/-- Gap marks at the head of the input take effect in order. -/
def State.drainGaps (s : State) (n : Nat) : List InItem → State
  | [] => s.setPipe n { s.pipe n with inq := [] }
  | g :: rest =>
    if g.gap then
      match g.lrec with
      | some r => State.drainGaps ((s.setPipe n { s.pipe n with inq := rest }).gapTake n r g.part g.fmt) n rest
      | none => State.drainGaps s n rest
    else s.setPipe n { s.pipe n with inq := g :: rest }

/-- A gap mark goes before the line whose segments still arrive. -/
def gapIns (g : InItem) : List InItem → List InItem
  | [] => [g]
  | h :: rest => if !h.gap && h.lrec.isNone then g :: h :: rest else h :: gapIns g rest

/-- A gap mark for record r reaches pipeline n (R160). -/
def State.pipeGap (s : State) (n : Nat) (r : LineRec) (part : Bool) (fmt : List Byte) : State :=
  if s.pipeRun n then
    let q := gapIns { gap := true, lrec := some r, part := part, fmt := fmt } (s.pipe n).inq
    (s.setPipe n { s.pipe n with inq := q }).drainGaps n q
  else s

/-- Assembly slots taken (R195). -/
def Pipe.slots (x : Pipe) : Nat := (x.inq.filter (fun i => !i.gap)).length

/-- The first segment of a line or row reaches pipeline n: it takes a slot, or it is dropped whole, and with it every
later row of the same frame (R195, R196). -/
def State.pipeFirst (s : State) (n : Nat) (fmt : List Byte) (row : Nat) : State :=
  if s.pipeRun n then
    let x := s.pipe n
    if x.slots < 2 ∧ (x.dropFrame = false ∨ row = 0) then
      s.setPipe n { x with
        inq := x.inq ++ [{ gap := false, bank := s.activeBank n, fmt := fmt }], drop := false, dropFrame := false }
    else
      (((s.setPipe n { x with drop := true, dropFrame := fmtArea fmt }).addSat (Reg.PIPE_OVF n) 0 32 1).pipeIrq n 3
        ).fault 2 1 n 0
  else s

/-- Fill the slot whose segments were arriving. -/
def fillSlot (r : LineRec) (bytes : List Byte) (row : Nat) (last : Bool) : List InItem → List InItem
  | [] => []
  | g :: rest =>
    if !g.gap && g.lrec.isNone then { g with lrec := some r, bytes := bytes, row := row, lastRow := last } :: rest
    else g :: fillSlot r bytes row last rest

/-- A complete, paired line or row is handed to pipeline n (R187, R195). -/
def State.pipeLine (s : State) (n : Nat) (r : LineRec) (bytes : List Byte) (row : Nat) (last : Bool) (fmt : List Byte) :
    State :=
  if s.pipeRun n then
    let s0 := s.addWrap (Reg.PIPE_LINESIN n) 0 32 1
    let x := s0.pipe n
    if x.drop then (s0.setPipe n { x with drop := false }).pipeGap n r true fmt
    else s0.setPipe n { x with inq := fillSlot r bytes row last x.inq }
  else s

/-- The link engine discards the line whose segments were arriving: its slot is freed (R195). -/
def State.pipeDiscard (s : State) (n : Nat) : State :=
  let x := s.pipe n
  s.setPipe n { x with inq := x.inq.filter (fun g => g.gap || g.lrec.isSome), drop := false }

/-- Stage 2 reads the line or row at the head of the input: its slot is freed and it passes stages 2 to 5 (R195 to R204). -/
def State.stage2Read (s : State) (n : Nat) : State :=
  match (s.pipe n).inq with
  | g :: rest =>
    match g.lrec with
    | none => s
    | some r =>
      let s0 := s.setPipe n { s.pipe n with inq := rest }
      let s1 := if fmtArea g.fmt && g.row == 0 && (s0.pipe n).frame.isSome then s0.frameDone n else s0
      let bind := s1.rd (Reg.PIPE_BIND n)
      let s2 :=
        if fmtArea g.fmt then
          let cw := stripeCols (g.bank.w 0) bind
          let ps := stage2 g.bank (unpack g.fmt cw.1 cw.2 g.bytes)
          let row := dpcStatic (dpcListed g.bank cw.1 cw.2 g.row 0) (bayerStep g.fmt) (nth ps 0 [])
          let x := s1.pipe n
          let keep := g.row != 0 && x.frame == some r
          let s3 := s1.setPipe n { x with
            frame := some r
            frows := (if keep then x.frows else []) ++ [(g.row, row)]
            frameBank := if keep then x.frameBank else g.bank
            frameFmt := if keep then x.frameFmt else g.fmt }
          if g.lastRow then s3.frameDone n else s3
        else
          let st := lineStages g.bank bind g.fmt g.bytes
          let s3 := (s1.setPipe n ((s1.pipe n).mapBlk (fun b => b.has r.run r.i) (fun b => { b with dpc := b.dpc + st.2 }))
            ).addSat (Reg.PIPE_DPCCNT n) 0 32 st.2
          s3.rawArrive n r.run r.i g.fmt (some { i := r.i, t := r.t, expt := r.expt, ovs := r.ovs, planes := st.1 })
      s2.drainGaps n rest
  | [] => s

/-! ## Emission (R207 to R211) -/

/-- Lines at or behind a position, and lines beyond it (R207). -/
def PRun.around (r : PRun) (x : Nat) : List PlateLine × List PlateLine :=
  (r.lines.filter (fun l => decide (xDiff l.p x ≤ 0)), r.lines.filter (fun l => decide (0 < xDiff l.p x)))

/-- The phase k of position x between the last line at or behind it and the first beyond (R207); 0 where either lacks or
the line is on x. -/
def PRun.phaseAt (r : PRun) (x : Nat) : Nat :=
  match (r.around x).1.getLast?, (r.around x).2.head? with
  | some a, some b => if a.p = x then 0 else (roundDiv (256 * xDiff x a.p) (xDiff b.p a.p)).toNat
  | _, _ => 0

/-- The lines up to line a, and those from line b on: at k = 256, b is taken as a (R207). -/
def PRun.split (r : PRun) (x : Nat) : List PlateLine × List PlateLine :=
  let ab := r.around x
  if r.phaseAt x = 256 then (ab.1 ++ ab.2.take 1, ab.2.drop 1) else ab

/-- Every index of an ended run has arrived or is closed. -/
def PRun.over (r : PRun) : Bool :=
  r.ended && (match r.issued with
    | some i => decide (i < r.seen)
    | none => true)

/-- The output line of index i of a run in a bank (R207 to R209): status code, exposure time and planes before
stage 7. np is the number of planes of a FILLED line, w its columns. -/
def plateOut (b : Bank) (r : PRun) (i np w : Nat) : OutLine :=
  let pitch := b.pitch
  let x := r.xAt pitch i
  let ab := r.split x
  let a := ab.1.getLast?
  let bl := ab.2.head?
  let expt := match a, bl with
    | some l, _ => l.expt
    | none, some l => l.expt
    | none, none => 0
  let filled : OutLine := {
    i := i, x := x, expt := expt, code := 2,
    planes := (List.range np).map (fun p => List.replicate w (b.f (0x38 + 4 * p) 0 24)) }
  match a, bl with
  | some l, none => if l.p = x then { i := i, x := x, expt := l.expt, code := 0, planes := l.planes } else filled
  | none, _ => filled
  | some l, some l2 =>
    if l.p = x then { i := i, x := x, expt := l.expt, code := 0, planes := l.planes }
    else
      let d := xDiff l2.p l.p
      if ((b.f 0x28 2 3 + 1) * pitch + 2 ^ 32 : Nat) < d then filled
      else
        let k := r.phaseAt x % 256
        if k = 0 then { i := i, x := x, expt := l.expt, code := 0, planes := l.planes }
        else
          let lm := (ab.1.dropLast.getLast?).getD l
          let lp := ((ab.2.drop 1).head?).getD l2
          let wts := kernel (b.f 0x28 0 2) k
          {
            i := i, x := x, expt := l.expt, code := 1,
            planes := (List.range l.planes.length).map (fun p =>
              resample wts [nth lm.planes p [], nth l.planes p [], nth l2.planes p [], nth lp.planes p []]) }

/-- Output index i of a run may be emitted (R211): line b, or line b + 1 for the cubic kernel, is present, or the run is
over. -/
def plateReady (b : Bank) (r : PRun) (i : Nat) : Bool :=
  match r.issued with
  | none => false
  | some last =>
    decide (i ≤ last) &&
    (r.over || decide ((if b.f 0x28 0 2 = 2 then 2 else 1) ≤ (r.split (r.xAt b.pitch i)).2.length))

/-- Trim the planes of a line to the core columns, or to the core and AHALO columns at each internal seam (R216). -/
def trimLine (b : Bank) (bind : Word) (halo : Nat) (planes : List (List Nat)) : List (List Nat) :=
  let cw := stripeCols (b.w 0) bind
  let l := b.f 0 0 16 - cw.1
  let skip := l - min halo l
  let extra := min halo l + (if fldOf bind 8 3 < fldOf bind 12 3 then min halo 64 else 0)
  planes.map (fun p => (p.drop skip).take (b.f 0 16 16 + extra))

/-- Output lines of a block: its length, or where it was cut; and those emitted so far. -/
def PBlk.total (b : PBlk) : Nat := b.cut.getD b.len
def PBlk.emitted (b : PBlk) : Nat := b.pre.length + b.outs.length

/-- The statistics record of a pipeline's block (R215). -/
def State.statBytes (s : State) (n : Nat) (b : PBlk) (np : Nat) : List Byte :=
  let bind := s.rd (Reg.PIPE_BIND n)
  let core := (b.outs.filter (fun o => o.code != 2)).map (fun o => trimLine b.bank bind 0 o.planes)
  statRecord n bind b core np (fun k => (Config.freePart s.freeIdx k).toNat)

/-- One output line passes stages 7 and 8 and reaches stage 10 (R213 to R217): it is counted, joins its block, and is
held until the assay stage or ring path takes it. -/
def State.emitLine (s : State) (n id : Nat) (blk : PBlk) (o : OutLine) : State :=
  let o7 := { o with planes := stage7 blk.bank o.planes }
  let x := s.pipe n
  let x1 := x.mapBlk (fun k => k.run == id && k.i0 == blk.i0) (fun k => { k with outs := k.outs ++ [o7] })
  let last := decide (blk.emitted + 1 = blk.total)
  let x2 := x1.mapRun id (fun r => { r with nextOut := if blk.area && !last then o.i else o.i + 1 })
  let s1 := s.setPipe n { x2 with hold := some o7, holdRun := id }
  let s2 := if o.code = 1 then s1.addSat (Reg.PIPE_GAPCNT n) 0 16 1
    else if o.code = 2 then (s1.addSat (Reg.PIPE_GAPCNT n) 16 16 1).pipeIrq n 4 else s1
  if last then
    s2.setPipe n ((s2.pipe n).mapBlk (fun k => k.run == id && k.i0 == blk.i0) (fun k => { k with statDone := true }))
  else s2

◇ ◇ ◇ ◇

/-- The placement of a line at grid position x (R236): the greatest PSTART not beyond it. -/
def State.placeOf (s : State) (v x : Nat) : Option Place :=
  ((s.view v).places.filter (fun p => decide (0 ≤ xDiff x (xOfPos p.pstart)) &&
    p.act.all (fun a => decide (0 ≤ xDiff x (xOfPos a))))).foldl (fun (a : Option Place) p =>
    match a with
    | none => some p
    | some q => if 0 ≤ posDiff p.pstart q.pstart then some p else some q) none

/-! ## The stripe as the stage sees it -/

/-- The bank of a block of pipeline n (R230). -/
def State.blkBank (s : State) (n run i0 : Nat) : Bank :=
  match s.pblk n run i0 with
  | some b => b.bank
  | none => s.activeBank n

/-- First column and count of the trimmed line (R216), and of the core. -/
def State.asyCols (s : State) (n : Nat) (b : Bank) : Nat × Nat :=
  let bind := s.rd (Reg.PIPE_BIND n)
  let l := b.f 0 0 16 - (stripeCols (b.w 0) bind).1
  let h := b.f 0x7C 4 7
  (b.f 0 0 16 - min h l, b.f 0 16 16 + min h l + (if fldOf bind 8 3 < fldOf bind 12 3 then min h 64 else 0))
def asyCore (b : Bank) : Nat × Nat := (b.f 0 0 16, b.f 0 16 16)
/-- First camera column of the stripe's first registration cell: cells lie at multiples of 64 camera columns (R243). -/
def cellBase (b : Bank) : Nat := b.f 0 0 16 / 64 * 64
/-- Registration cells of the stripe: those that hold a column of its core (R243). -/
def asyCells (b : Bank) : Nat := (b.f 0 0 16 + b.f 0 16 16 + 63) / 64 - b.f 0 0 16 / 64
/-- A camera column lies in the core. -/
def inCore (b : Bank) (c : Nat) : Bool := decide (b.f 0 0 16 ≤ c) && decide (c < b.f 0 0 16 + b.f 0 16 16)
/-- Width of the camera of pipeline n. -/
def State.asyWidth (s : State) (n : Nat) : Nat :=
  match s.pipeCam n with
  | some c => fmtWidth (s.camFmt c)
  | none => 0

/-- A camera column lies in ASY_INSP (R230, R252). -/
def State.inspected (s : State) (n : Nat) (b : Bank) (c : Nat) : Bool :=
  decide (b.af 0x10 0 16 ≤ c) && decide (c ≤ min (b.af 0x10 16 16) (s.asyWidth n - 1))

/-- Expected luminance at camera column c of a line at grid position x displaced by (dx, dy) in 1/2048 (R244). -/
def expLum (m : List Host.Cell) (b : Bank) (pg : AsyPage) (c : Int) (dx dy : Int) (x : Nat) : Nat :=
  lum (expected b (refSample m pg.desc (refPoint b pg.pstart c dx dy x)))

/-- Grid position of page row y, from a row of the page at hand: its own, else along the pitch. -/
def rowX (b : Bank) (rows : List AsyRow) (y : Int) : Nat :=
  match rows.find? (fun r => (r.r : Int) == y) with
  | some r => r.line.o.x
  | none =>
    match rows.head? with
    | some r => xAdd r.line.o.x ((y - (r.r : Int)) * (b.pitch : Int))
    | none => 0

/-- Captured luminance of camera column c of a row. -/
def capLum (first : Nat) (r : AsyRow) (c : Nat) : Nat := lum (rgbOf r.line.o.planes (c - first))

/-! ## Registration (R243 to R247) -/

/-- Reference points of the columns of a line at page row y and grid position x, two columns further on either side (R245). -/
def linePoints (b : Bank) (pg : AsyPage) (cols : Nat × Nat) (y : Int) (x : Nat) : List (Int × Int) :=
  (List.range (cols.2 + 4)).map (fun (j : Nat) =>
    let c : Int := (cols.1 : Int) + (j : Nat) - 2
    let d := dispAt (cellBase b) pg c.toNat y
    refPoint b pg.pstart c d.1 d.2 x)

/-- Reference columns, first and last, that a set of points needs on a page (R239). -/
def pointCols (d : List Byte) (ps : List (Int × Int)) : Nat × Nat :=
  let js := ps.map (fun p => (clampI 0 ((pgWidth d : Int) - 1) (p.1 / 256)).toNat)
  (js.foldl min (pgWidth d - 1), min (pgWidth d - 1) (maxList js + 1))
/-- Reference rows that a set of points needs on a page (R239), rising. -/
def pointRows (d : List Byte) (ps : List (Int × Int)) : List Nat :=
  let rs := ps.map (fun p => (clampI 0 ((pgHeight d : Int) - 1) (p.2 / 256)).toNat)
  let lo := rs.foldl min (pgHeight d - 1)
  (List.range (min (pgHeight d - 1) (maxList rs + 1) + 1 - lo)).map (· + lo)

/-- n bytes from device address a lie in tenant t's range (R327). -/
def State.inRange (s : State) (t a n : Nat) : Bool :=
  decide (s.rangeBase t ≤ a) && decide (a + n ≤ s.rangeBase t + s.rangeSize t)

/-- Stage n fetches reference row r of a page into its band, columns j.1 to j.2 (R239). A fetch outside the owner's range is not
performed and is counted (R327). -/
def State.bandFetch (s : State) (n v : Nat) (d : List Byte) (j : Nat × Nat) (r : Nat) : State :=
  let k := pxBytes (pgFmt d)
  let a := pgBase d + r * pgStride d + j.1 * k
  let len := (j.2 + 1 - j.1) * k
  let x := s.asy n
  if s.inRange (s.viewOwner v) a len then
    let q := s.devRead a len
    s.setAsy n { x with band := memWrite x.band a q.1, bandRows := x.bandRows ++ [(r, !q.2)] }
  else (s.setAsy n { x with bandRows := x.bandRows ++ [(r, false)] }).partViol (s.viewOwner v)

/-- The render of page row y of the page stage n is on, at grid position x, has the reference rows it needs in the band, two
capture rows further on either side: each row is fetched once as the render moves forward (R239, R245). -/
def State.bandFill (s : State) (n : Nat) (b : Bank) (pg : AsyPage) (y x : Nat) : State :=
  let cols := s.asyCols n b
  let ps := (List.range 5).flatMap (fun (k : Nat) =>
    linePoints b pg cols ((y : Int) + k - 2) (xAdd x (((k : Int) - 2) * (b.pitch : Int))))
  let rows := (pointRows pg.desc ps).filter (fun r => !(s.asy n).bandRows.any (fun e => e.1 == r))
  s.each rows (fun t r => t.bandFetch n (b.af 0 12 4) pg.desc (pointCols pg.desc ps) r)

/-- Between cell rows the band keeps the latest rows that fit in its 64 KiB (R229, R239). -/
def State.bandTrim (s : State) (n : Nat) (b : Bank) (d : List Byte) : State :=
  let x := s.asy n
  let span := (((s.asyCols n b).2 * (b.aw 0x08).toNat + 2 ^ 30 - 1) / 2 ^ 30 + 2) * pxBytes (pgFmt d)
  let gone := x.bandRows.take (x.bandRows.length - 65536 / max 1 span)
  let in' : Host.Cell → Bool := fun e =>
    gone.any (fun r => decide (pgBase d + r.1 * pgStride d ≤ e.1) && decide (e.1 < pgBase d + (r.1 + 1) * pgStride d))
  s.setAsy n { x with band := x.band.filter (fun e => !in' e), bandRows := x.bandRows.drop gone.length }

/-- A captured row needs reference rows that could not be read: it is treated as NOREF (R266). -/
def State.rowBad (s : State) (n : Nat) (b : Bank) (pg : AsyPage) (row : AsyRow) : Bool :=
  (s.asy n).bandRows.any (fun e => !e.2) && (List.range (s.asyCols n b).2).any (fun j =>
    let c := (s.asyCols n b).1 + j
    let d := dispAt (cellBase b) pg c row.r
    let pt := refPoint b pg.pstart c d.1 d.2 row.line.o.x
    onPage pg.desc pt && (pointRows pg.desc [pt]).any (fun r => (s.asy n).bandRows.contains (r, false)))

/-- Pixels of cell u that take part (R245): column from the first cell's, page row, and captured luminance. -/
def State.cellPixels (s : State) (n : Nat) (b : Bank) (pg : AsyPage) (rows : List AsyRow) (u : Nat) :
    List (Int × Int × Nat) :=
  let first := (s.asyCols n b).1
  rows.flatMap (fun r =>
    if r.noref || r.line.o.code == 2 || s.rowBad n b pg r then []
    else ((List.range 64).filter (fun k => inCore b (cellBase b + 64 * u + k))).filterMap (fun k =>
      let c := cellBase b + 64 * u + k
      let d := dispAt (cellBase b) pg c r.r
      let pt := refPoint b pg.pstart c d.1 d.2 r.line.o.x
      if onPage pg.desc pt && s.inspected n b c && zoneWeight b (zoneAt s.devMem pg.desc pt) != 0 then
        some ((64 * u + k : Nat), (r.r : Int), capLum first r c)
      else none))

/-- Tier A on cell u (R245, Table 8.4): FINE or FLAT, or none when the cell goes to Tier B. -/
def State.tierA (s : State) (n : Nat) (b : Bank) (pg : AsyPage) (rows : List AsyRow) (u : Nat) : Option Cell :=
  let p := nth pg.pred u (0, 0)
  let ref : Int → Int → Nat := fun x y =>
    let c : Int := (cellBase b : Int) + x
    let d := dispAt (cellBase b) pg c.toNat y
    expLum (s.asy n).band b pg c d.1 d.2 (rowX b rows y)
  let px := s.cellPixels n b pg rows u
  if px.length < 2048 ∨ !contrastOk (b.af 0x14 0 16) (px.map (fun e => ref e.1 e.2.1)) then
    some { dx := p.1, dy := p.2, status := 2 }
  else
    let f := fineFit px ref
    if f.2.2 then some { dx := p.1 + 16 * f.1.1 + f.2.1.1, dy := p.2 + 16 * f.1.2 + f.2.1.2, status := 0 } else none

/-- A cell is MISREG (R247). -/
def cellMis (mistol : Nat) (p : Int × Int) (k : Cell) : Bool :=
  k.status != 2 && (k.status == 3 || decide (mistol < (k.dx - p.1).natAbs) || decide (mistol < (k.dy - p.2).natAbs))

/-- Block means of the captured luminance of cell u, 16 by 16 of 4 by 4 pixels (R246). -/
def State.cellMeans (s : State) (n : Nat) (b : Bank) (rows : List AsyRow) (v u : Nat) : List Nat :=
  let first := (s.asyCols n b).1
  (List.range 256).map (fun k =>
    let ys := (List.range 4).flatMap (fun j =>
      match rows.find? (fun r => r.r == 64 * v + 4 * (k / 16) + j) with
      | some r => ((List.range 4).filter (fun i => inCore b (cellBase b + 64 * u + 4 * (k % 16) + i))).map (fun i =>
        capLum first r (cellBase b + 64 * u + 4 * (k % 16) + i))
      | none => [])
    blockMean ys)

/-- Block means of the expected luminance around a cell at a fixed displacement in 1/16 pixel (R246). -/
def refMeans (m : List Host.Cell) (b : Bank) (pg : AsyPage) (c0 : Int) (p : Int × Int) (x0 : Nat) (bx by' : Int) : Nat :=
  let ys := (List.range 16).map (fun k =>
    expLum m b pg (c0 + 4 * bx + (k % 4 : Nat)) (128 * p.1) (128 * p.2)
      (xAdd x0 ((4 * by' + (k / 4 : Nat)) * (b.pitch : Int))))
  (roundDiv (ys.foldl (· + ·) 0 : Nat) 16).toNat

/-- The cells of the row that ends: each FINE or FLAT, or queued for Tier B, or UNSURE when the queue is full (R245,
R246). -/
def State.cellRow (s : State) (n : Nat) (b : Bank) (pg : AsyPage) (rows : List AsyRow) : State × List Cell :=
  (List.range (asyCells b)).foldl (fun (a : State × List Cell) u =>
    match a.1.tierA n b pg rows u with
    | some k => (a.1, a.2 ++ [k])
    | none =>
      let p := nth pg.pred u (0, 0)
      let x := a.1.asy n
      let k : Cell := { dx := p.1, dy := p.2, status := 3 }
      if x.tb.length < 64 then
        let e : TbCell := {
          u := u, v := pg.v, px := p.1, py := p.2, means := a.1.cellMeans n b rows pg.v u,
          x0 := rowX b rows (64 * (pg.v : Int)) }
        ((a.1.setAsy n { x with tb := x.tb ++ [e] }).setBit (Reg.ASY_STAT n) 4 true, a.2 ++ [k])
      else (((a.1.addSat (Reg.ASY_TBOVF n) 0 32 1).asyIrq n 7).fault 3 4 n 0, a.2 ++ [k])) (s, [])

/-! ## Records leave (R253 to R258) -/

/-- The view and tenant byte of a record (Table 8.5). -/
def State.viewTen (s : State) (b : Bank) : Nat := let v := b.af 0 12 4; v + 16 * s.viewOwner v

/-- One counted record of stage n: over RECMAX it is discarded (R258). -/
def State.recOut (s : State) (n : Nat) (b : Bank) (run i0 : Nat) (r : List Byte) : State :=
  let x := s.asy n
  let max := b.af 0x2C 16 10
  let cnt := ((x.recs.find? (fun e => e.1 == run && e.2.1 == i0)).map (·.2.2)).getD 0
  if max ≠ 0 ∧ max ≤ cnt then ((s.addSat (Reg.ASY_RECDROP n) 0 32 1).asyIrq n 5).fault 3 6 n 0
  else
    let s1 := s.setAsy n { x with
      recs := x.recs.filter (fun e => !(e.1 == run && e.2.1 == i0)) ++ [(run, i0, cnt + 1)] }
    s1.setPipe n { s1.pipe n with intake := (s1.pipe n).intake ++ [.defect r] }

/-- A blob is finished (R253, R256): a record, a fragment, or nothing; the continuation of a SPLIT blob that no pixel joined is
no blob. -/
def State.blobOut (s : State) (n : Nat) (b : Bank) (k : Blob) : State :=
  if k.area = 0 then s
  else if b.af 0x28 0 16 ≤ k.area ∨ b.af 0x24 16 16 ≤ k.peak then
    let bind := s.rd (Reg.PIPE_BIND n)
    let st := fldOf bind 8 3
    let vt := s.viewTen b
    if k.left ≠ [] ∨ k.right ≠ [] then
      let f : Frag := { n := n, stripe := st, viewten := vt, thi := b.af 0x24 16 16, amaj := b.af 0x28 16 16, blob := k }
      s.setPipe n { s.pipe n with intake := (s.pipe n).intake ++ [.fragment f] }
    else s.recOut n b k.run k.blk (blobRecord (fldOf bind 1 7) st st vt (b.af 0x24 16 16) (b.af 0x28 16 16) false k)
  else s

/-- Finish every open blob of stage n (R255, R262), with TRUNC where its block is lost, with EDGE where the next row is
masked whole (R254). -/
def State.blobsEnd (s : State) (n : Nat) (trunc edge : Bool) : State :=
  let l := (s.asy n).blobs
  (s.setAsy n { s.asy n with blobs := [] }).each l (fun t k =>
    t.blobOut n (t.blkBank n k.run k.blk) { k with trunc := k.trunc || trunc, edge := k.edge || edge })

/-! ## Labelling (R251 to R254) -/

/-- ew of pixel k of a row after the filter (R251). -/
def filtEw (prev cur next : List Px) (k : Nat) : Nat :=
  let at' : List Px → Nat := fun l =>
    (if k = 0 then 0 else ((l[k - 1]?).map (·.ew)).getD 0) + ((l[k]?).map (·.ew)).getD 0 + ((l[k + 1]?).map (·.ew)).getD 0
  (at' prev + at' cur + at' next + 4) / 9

◇ ◇ ◇ ◇

## Work instructions
Those lines above that contain the string "arriving" should be returned.

## Answer space
/-- Fill the slot whose segments were arriving. -/
/-- The link engine discards the line whose segments were arriving: its slot is freed (R195). -/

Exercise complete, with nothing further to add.